§ **Records for the exercise**
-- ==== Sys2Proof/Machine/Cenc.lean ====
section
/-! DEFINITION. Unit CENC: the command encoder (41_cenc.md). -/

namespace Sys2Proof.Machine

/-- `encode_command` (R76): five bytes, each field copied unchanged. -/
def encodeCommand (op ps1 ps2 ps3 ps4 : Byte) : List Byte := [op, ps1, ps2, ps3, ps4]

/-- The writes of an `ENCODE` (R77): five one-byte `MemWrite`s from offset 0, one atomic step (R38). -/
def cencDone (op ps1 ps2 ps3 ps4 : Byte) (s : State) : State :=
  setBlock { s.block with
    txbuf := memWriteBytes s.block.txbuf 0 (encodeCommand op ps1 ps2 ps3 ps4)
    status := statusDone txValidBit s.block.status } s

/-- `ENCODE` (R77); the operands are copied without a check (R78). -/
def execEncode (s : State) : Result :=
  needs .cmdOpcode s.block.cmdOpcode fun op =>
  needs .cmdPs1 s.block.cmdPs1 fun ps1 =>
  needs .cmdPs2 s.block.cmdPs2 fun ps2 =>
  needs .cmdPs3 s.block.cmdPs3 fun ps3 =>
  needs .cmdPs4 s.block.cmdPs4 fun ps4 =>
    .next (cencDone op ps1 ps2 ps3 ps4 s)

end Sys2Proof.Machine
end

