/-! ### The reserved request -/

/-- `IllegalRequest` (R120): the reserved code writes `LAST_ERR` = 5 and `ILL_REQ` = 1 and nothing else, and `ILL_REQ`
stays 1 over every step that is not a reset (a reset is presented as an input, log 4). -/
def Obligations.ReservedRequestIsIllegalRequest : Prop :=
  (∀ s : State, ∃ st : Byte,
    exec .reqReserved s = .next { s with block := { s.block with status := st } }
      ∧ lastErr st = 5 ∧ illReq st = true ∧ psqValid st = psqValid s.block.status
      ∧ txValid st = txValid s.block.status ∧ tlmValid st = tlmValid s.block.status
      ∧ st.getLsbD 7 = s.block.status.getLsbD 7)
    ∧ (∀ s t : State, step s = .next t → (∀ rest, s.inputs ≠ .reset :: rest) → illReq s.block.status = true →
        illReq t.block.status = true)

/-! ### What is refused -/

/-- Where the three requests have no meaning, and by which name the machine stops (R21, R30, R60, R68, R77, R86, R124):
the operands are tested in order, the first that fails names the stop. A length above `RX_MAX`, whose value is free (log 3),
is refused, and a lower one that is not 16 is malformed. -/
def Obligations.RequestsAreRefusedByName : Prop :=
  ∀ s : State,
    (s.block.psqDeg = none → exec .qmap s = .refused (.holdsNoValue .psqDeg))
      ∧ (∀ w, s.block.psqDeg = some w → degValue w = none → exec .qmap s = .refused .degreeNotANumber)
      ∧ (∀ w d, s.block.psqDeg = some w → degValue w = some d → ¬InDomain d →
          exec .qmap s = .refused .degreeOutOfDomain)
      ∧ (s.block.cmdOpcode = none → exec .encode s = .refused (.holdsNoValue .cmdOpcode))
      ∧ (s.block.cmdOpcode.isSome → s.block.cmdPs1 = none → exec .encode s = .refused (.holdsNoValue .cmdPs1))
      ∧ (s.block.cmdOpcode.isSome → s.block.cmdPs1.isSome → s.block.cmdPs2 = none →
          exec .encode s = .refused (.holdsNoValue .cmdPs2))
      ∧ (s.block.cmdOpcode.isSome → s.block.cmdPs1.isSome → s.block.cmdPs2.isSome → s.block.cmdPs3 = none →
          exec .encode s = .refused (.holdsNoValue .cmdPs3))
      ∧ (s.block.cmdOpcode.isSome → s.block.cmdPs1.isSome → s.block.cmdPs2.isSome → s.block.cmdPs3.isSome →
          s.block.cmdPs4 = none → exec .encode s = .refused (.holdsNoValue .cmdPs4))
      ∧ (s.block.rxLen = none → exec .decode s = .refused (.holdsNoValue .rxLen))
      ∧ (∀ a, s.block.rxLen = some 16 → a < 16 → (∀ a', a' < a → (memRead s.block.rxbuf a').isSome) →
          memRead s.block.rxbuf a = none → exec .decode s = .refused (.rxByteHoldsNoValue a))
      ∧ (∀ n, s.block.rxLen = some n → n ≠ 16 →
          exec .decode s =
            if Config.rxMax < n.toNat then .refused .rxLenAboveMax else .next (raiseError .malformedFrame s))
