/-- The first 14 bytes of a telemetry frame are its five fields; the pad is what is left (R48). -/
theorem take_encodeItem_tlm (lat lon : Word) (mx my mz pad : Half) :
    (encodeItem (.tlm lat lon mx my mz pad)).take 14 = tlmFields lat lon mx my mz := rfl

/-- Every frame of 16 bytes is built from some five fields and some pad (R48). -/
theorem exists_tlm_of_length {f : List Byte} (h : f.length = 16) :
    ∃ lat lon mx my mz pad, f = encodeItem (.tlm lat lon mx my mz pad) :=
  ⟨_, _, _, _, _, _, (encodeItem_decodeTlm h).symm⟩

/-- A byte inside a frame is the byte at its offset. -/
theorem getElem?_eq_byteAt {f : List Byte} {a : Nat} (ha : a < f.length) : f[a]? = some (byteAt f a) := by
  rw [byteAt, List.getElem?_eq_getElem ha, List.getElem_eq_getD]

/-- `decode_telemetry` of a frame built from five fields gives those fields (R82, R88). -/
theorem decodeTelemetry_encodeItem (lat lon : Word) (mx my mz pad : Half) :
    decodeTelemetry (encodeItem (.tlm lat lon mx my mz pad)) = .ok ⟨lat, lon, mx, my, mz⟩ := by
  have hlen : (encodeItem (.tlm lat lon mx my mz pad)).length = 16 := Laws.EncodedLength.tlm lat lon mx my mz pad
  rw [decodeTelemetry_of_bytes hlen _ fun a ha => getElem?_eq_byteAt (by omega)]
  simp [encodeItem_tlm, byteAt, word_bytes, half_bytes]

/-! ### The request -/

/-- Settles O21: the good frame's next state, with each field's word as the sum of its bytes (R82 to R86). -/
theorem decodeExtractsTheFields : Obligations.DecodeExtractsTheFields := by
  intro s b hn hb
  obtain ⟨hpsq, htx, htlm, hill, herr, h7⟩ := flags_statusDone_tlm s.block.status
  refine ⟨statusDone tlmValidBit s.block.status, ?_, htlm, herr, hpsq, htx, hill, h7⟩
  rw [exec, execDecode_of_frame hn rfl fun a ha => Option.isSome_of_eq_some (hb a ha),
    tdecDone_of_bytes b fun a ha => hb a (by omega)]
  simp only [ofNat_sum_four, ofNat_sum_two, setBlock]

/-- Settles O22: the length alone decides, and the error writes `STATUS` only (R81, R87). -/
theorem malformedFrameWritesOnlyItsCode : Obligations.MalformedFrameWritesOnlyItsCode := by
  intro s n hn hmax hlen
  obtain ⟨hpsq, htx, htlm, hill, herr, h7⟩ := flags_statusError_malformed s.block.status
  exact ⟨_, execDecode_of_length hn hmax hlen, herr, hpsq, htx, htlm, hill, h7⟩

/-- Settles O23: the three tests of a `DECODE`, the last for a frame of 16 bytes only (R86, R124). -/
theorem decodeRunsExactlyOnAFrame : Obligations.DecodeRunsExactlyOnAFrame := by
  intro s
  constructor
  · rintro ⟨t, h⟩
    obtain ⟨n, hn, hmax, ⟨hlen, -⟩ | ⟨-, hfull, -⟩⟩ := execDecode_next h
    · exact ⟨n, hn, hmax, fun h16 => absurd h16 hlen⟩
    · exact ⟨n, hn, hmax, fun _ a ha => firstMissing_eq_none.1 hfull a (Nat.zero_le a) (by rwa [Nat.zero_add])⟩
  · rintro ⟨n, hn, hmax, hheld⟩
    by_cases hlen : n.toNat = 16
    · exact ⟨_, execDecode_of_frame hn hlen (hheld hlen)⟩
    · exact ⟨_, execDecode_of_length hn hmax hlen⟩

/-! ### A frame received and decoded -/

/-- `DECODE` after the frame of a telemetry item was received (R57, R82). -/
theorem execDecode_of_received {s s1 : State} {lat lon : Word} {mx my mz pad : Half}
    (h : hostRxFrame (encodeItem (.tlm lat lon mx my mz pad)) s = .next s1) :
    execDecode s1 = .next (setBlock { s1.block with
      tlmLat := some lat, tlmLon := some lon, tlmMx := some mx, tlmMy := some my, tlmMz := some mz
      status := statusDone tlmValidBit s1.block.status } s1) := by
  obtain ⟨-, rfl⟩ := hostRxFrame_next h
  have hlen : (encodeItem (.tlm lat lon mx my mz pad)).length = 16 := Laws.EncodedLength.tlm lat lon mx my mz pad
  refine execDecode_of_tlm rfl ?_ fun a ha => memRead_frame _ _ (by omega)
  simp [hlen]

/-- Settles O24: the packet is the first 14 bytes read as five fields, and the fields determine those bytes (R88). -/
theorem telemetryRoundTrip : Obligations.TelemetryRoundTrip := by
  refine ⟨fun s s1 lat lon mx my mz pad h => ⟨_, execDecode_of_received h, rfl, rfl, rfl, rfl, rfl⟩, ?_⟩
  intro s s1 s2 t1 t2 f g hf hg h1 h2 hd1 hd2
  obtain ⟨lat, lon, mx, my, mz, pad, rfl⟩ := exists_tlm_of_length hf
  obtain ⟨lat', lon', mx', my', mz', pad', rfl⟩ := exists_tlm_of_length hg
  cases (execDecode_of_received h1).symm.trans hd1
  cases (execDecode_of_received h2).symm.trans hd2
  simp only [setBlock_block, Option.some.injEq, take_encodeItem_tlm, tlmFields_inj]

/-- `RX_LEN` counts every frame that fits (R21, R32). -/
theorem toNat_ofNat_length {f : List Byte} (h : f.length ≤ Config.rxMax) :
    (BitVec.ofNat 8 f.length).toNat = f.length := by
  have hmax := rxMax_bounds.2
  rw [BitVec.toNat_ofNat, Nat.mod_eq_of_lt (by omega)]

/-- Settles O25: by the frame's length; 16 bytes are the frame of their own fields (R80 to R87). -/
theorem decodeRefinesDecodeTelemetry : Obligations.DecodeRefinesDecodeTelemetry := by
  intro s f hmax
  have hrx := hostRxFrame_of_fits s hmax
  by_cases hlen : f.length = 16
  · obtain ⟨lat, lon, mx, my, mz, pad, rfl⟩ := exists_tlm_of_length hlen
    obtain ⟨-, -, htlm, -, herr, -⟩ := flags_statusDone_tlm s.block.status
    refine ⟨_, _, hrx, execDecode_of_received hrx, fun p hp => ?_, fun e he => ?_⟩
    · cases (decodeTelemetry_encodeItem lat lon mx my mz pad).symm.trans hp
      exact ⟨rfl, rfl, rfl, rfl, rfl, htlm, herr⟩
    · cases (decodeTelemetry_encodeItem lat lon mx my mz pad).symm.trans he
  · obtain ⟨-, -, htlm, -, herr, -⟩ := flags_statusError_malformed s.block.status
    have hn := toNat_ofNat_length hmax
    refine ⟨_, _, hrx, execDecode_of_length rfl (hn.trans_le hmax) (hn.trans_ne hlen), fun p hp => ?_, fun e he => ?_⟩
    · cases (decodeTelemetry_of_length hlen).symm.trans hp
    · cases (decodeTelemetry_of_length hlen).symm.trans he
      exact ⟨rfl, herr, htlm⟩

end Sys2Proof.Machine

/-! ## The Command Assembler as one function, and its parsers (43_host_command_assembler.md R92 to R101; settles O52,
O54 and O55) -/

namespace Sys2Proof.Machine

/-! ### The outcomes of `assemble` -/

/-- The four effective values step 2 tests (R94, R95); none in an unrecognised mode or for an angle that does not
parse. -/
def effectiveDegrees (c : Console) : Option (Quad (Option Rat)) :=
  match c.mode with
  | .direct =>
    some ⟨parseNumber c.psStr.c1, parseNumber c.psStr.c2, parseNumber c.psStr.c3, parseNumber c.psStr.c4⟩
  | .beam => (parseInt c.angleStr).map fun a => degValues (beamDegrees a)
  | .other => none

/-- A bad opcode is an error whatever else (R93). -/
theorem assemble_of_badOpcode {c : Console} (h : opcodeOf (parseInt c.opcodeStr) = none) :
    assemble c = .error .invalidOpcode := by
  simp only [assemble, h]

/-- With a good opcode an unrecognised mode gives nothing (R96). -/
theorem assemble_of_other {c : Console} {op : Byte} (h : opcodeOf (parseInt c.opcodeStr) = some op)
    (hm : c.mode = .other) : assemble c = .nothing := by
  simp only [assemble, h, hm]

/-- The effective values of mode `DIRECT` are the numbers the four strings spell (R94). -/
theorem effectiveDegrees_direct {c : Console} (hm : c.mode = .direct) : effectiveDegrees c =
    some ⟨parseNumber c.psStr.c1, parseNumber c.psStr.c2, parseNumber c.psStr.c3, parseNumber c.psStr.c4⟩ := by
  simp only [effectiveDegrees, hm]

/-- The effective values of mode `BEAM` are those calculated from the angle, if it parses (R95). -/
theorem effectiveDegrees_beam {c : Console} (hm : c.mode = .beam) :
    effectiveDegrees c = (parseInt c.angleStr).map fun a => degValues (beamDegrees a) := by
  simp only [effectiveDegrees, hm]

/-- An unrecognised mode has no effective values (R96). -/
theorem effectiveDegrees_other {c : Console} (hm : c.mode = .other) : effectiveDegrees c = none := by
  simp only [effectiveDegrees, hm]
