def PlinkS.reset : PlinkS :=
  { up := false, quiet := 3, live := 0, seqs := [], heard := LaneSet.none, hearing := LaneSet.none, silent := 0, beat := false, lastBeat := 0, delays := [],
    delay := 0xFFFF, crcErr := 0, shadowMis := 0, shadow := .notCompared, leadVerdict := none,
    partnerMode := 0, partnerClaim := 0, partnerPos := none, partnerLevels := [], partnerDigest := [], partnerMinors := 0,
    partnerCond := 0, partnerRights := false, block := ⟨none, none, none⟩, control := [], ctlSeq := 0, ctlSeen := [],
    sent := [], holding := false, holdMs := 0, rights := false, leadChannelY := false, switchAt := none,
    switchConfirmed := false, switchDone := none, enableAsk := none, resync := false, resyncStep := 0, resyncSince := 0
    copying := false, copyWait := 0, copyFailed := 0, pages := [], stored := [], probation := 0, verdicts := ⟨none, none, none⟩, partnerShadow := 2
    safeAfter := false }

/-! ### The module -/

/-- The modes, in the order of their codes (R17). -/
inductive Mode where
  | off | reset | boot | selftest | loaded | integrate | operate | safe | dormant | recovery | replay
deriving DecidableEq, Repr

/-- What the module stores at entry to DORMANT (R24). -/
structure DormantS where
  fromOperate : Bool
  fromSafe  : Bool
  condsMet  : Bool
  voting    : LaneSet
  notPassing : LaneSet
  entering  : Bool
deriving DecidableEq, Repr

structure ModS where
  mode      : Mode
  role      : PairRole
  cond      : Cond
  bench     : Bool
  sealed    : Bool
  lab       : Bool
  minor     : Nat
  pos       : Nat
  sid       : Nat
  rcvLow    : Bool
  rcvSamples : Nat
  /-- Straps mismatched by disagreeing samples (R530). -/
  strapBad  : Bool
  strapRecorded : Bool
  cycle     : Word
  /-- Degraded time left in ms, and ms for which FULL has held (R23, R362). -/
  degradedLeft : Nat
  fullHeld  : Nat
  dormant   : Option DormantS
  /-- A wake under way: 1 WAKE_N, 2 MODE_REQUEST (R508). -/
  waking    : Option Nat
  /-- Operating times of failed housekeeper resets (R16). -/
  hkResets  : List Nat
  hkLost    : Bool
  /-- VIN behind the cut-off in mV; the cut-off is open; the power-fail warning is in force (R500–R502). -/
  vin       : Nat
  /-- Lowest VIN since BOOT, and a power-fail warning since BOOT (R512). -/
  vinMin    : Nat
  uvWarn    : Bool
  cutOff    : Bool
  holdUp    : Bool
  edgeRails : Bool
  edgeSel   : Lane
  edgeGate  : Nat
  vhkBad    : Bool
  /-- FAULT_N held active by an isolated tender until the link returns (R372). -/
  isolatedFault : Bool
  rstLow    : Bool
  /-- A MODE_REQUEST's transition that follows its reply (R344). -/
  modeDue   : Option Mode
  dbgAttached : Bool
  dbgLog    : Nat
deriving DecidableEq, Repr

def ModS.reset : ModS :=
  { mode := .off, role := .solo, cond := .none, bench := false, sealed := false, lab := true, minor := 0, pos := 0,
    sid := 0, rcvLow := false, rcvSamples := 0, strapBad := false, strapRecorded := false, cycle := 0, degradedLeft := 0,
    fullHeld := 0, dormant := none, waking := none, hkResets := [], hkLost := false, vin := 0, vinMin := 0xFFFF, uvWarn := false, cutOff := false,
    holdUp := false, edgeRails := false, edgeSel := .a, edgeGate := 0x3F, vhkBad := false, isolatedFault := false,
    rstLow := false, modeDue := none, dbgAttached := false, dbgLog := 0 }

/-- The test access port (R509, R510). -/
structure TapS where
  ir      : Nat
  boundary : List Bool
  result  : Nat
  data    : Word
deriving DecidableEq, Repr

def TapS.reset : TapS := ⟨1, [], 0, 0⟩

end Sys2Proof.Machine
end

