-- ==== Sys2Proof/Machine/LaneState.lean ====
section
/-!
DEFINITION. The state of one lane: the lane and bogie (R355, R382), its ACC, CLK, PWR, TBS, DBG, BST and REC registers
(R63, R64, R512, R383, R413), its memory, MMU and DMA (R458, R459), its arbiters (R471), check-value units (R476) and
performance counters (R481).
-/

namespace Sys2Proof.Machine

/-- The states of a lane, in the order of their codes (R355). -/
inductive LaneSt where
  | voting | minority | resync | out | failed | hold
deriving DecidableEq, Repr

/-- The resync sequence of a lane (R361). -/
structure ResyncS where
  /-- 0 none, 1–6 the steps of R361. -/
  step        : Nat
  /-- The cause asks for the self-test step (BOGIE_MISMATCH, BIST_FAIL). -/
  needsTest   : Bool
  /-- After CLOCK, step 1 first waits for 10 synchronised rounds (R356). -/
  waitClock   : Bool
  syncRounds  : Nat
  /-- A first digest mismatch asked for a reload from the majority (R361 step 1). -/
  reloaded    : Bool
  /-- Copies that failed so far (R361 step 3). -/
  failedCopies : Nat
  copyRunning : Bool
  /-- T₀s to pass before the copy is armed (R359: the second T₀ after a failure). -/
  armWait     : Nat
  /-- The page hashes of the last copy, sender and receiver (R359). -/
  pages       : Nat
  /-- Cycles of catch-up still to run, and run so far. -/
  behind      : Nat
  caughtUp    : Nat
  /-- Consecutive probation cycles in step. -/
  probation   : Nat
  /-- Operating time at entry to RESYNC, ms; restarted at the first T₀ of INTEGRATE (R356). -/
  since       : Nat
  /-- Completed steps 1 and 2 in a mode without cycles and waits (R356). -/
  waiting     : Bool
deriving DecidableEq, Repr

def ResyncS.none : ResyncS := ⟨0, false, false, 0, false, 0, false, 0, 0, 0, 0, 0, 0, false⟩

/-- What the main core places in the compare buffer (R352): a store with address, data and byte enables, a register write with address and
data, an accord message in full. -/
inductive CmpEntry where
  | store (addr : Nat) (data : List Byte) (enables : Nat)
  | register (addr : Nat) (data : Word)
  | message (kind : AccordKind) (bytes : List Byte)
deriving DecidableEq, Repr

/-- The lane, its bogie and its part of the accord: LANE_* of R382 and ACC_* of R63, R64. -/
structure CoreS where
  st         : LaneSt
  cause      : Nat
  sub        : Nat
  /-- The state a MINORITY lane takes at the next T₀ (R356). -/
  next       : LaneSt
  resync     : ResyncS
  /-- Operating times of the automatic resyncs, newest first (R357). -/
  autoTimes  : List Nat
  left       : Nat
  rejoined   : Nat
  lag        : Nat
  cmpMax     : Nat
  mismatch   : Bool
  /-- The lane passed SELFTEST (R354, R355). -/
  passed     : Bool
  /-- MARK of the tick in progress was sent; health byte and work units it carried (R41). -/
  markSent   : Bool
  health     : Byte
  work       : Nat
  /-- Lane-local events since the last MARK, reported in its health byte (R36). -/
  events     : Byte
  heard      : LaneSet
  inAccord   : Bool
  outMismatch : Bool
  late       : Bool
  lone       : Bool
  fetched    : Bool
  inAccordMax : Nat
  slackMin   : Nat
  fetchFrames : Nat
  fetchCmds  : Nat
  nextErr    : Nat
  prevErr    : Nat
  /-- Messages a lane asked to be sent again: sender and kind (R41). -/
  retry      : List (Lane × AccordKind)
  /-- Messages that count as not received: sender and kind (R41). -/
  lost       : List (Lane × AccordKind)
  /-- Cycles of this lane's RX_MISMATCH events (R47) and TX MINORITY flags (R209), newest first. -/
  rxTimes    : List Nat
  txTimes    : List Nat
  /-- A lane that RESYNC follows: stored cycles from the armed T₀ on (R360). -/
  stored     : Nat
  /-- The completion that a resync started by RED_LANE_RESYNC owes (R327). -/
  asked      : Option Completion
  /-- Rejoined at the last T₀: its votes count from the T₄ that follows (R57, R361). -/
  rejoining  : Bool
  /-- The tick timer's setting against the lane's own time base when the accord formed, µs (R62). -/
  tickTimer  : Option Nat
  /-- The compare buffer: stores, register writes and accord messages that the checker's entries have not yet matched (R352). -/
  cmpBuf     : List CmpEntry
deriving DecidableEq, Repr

§ **Problem to solve**
Within the material above, transcribe exactly the lines that run from the line holding "by_cases hlen : f.length = 16" through the line holding "refine ⟨_, _, hrx, execDecode_of_received".

§ **Task answer**
  by_cases hlen : f.length = 16
  · obtain ⟨lat, lon, mx, my, mz, pad, rfl⟩ := exists_tlm_of_length hlen
    obtain ⟨-, -, htlm, -, herr, -⟩ := flags_statusDone_tlm s.block.status
    refine ⟨_, _, hrx, execDecode_of_received hrx, fun p hp => ?_, fun e he => ?_⟩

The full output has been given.